Humans in 4D: Tracking People in 3D Over Time Using Transformers

Humans in 4D: Tracking People in 3D Over Time Using Transformers
Image Credit: 4DHumans

A new paper from Berkeley researchers demonstrates a new state of the art approach for reconstructing detailed 3D models of humans and tracking them over time in video. The research was enabled by Stability AI, which provided critical compute resources to develop and train the complex AI models.

The paper details an approach for taking any monocular video and jointly reconstructing the humans in 3D, while also tracking their identities over time. The approach also allows the system to reliably track multiple people even through challenges like occlusions and unusual poses.

HMR 2.0 is a fully “transformerized” version of a network for Human Mesh Recovery

At the core of the system is Human Mesh Recovery (HMR) 2.0, a fully "transformerized" neural network architecture for predicting 3D human meshes from single images.

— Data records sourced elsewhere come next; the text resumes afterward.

-- ==== Sys2Proof/Machine/Dispatch.lean ====
section
/-! DEFINITION. The meaning of every operation, one arm each. -/

namespace Sys2Proof.Machine

def exec (i : Instr) (s : State) : Host.Outcome State Fault Refusal :=
  match i with
  | .wrst => Sys2Proof.Machine.execWrst s
  | .wnop => Sys2Proof.Machine.execWnop s
  | .enq d => Sys2Proof.Machine.execEnq d s
  | .rrst => Sys2Proof.Machine.execRrst s
  | .rnop => Sys2Proof.Machine.execRnop s
  | .deq => Sys2Proof.Machine.execDeq s
  | .faReset => Sys2Proof.Machine.execFaReset s
  | .faNop => Sys2Proof.Machine.execFaNop s
  | .faByte d => Sys2Proof.Machine.execFaByte d s
  | .faEnd => Sys2Proof.Machine.execFaEnd s
  | .faLast d => Sys2Proof.Machine.execFaLast d s

end Sys2Proof.Machine
end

It leverages the powerful self-attention mechanisms of transformers to understand spatial context and estimate detailed body shape, pose, and clothing. The researchers show HMR 2.0 provides state-of-the-art results for 3D pose estimation, significantly improving on previous convolutional architectures like the original HMR model.

By integrating HMR 2.0 pose predictions into a 3D tracking framework, the researchers built 4DHumans, which jointly reconstructs and tracks people over time. It establishes correspondences between predicted 3D poses to link identities across frames. 4DHumans achieves top performance on the task of multi-person 3D tracking.

HMR 2.0 is the backbone of the 4DHumans system used to reconstruct and track humans in 4D

Beyond tracking, the team shows HMR 2.0's high-fidelity poses also provide benefits for action recognition. By using pose features from HMR 2.0, they attain state-of-the-art results on a challenging benchmark for detecting human actions in video.

The work was enabled by Stability AI's generous compute grant, which provided access to high-performance cloud infrastructure. With continued advancements in transformer architectures and increases in compute, techniques like 4DHumans could unlock new applications in robotics, graphics, biomechanics, and other fields that require fine-grained 4D understanding of humans in motion.

The team has shared the code for 4DHumans, as well as demos on Hugging Face and Google Colab.